*** Supplied material ***

-- ==== Sys2Proof/Laws/Tables.lean ====
section
/-! SUPPORT. Sys2Proof/Laws/Tables.lean: reading a table after setting an entry, and cores and roles after an update. -/

namespace Sys2Proof.Machine

/-! ## Tables -/

theorem tabGet_tabSet_same {α : Type} (t : Tab α) (n : Nat) (a : α) : tabGet (tabSet t n a) n = some a := by
  induction t with
  | nil => simp [tabSet, tabGet]
  | cons e t ih =>
    obtain ⟨k, b⟩ := e
    unfold tabSet
    split
    · simp [tabGet]
    · split
      · simp [tabGet]
      · rename_i h1 h2
        simp [tabGet, h1, h2, ih]

theorem tabGet_tabSet_other {α : Type} (t : Tab α) (n m : Nat) (a : α) (h : m ≠ n) :
    tabGet (tabSet t n a) m = tabGet t m := by
  induction t with
  | nil =>
    simp only [tabSet, tabGet]
    rw [if_neg (Ne.symm h)]
    split <;> rfl
  | cons e t ih =>
    obtain ⟨k, b⟩ := e
    unfold tabSet
    split
    · simp only [tabGet]
      rw [if_neg (Ne.symm h)]
      split
      · rename_i h1 h2
        rw [if_neg (by omega), if_pos (by omega)]
      · rfl
    · split
      · rename_i h1 h2
        subst h2
        simp only [tabGet]
        rw [if_neg (Ne.symm h), if_neg (Ne.symm h)]
      · simp only [tabGet, ih]

@[simp] theorem tabD_tabSet_same {α : Type} (t : Tab α) (n : Nat) (a d : α) : tabD (tabSet t n a) n d = a := by
  simp [tabD, tabGet_tabSet_same]

theorem tabD_tabSet_other {α : Type} (t : Tab α) (n m : Nat) (a d : α) (h : m ≠ n) :
    tabD (tabSet t n a) m d = tabD t m d := by
  simp [tabD, tabGet_tabSet_other t n m a h]

/-! ## Tables with rising keys -/

/-- Every key of a table is above a bound. -/
def Tab.above {α : Type} (a : Nat) : Tab α → Prop
  | [] => True
  | (k, _) :: t => a < k ∧ Tab.above a t

theorem Tab.above_mono {α : Type} {a b : Nat} (h : b ≤ a) : (t : Tab α) → Tab.above a t → Tab.above b t
  | [], _ => trivial
  | _ :: t, ⟨h1, h2⟩ => ⟨by omega, Tab.above_mono h t h2⟩

/-- Rising keys of a table with a first entry. -/
theorem tabSorted_cons {α : Type} (k : Nat) (b : α) (t : Tab α) :
    tabSorted ((k, b) :: t) = true ↔ Tab.above k t ∧ tabSorted t = true := by
  induction t generalizing k b with
  | nil => simp [tabSorted, Tab.above]
  | cons e t ih =>
    obtain ⟨l, c⟩ := e
    simp only [tabSorted, Bool.and_eq_true, decide_eq_true_eq, Tab.above]
    constructor
    · rintro ⟨hk, hw⟩
      exact ⟨⟨hk, Tab.above_mono (Nat.le_of_lt hk) t ((ih l c).1 hw).1⟩, hw⟩
    · rintro ⟨⟨hk, _⟩, hw⟩
      exact ⟨hk, hw⟩

theorem Tab.above_set {α : Type} {k n : Nat} (a : α) (h : k < n) : (t : Tab α) → Tab.above k t →
    Tab.above k (tabSet t n a)
  | [], _ => ⟨h, trivial⟩
  | (l, b) :: t, ⟨h1, h2⟩ => by
    unfold tabSet
    split
    · exact ⟨h, h1, h2⟩
    · split
      · exact ⟨h, h2⟩
      · exact ⟨h1, Tab.above_set a h t h2⟩

/-- Setting an entry keeps the keys rising. -/
theorem tabSorted_tabSet {α : Type} (t : Tab α) (n : Nat) (a : α) (h : tabSorted t = true) :
    tabSorted (tabSet t n a) = true := by
  induction t with
  | nil => rfl
  | cons e t ih =>
    obtain ⟨k, b⟩ := e
    obtain ⟨h1, h2⟩ := (tabSorted_cons k b t).1 h
    unfold tabSet
    split
    · exact (tabSorted_cons n a _).2 ⟨⟨by assumption, Tab.above_mono (by omega) t h1⟩, h⟩
    · split
      · rename_i hk
        subst hk
        exact (tabSorted_cons k a t).2 ⟨h1, h2⟩
      · exact (tabSorted_cons k b _).2 ⟨Tab.above_set a (by omega) t h1, ih h2⟩

/-- Dropping entries keeps the keys rising. -/
theorem tabSorted_filter {α : Type} (f : Nat × α → Bool) (t : Tab α) (h : tabSorted t = true) :
    tabSorted (t.filter f) = true := by
  have above (k : Nat) : (t : Tab α) → Tab.above k t → Tab.above k (t.filter f) := by
    intro t
    induction t with
    | nil => exact id
    | cons e t ih =>
      rintro ⟨h1, h2⟩
      rw [List.filter_cons]
      split
      · exact ⟨h1, ih h2⟩
      · exact ih h2
  induction t with
  | nil => rfl
  | cons e t ih =>
    obtain ⟨k, b⟩ := e
    obtain ⟨h1, h2⟩ := (tabSorted_cons k b t).1 h
    rw [List.filter_cons]
    split
    · exact (tabSorted_cons k b _).2 ⟨above k t h1, ih h2⟩
    · exact ih h2

/-- Removing an entry keeps the keys rising. -/
theorem tabSorted_tabDel {α : Type} (t : Tab α) (n : Nat) (h : tabSorted t = true) : tabSorted (tabDel t n) = true :=
  tabSorted_filter _ t h

/-- An entry that was removed is absent, and every other entry stays. -/
theorem tabGet_tabDel {α : Type} (t : Tab α) (n m : Nat) (h : tabSorted t = true) :
    tabGet (tabDel t n) m = if m = n then none else tabGet t m := by
  have low {a : Nat} : (t : Tab α) → Tab.above a t → tabGet t a = none := by
    rintro (_ | ⟨e, t⟩) ha
    · rfl
    · obtain ⟨k, b⟩ := e
      simp only [tabGet]
      rw [if_neg (by have := ha.1; omega), if_pos ha.1]
  have lower {a b : Nat} (hb : b ≤ a) (t : Tab α) (ha : Tab.above a t) : tabGet t b = none :=
    low t (Tab.above_mono hb t ha)
  have kept {a : Nat} : (t : Tab α) → Tab.above a t → Tab.above a (tabDel t n) := by
    intro t
    induction t with
    | nil => exact id
    | cons e t ih =>
      rintro ⟨h1, h2⟩
      unfold tabDel
      rw [List.filter_cons]
      split
      · exact ⟨h1, ih h2⟩
      · exact ih h2
  induction t with
  | nil => simp [tabDel, tabGet]
  | cons e t ih =>
    obtain ⟨k, b⟩ := e
    obtain ⟨h1, h2⟩ := (tabSorted_cons k b t).1 h
    have e' : tabDel ((k, b) :: t) n = if k = n then tabDel t n else (k, b) :: tabDel t n := by
      unfold tabDel
      rw [List.filter_cons]
      by_cases hk : k = n <;> simp [hk]
    rw [e']
    by_cases hk : k = n
    · subst hk
      rw [if_pos rfl]
      by_cases hm : m = k
      · subst hm
        rw [if_pos rfl]
        exact low _ (kept t h1)
      · rw [if_neg hm, ih h2, if_neg hm]
        simp only [tabGet]
        rw [if_neg (Ne.symm hm)]
        split
        · exact lower (by omega) t h1
        · rfl
    · rw [if_neg hk]
      simp only [tabGet]
      by_cases hm : m = n
      · rw [if_pos hm]
        subst hm
        rw [if_neg hk]
        split
        · rfl
        · rw [ih h2, if_pos rfl]
      · rw [if_neg hm, ih h2, if_neg hm]

/-! ## Cores -/

@[simp] theorem core_setCore_same (s : State) (c : Nat) (k : Core) : core (setCore s c k) c = k := by
  simp [core, setCore]

theorem core_setCore_other (s : State) (c d : Nat) (k : Core) (h : d ≠ c) : core (setCore s c k) d = core s d := by
  simp [core, setCore, tabD_tabSet_other _ _ _ _ _ h]

@[simp] theorem core_modCore_same (s : State) (c : Nat) (f : Core → Core) : core (modCore s c f) c = f (core s c) := by
  simp [modCore]

theorem core_modCore_other (s : State) (c d : Nat) (f : Core → Core) (h : d ≠ c) :
    core (modCore s c f) d = core s d := by
  simp [modCore, core_setCore_other _ _ _ _ h]

/-! ## Roles -/

@[simp] theorem role_setRole_same (k : Core) (r : RoleId) (x : Role) : (k.setRole r x).role r = x := by
  cases r <;> rfl

theorem role_setRole_other (k : Core) (r q : RoleId) (x : Role) (h : q ≠ r) : (k.setRole r x).role q = k.role q := by
  cases r <;> cases q <;> first | rfl | exact absurd rfl h

@[simp] theorem getRole_putRole_same (s : State) (c : Nat) (r : RoleId) (x : Role) :
    getRole (putRole s c r x) c r = x := by
  simp [getRole, putRole]

theorem getRole_putRole_role (s : State) (c : Nat) (r q : RoleId) (x : Role) (h : q ≠ r) :
    getRole (putRole s c r x) c q = getRole s c q := by
  simp [getRole, putRole, role_setRole_other _ _ _ _ h]

theorem getRole_putRole_core (s : State) (c d : Nat) (r q : RoleId) (x : Role) (h : d ≠ c) :
    getRole (putRole s c r x) d q = getRole s d q := by
  simp [getRole, putRole, core_modCore_other _ _ _ _ h]

@[simp] theorem getRole_modRole_same (s : State) (c : Nat) (r : RoleId) (f : Role → Role) :
    getRole (modRole s c r f) c r = f (getRole s c r) := by
  simp [modRole]

theorem getRole_modRole_role (s : State) (c : Nat) (r q : RoleId) (f : Role → Role) (h : q ≠ r) :
    getRole (modRole s c r f) c q = getRole s c q := by
  simp [modRole, getRole_putRole_role _ _ _ _ _ h]

@[simp] theorem core_putRole_same (s : State) (c : Nat) (r : RoleId) (x : Role) :
    core (putRole s c r x) c = (core s c).setRole r x := by
  simp [putRole]

@[simp] theorem core_modRole_same (s : State) (c : Nat) (r : RoleId) (f : Role → Role) :
    core (modRole s c r f) c = (core s c).setRole r (f (getRole s c r)) := by
  simp [modRole]

/-- A change of a core that leaves its roles as they were leaves every role of every core. -/
theorem getRole_modCore (s : State) (c d : Nat) (q : RoleId) (f : Core → Core) (h : ∀ k : Core, (f k).role q = k.role q) :
    getRole (modCore s c f) d q = getRole s d q := by
  unfold getRole
  by_cases e : d = c
  · rw [e, core_modCore_same, h]
  · rw [core_modCore_other s c d f e]

theorem core_putRole_other (s : State) (c d : Nat) (r : RoleId) (x : Role) (h : d ≠ c) :
    core (putRole s c r x) d = core s d := by
  simp [putRole, core_modCore_other _ _ _ _ h]

theorem core_modRole_other (s : State) (c d : Nat) (r : RoleId) (f : Role → Role) (h : d ≠ c) :
    core (modRole s c r f) d = core s d := by
  simp [modRole, core_putRole_other _ _ _ _ _ h]

end Sys2Proof.Machine
end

*** End of Supplied material ***

The task:
Given the data above, transcribe exactly the lines from the one containing "getRole (putRole s c r x) d" down to the one containing "core (modRole s c r f) d = core s d := by", and no others.

Result of this task:
    getRole (putRole s c r x) d q = getRole s d q := by
  simp [getRole, putRole, core_modCore_other _ _ _ _ h]

@[simp] theorem getRole_modRole_same (s : State) (c : Nat) (r : RoleId) (f : Role → Role) :
    getRole (modRole s c r f) c r = f (getRole s c r) := by
  simp [modRole]

theorem getRole_modRole_role (s : State) (c : Nat) (r q : RoleId) (f : Role → Role) (h : q ≠ r) :
    getRole (modRole s c r f) c q = getRole s c q := by
  simp [modRole, getRole_putRole_role _ _ _ _ _ h]

@[simp] theorem core_putRole_same (s : State) (c : Nat) (r : RoleId) (x : Role) :
    core (putRole s c r x) c = (core s c).setRole r x := by
  simp [putRole]

@[simp] theorem core_modRole_same (s : State) (c : Nat) (r : RoleId) (f : Role → Role) :
    core (modRole s c r f) c = (core s c).setRole r (f (getRole s c r)) := by
  simp [modRole]

/-- A change of a core that leaves its roles as they were leaves every role of every core. -/
theorem getRole_modCore (s : State) (c d : Nat) (q : RoleId) (f : Core → Core) (h : ∀ k : Core, (f k).role q = k.role q) :
    getRole (modCore s c f) d q = getRole s d q := by
  unfold getRole
  by_cases e : d = c
  · rw [e, core_modCore_same, h]
  · rw [core_modCore_other s c d f e]

theorem core_putRole_other (s : State) (c d : Nat) (r : RoleId) (x : Role) (h : d ≠ c) :
    core (putRole s c r x) d = core s d := by
  simp [putRole, core_modCore_other _ _ _ _ h]

theorem core_modRole_other (s : State) (c d : Nat) (r : RoleId) (f : Role → Role) (h : d ≠ c) :
    core (modRole s c r f) d = core s d := by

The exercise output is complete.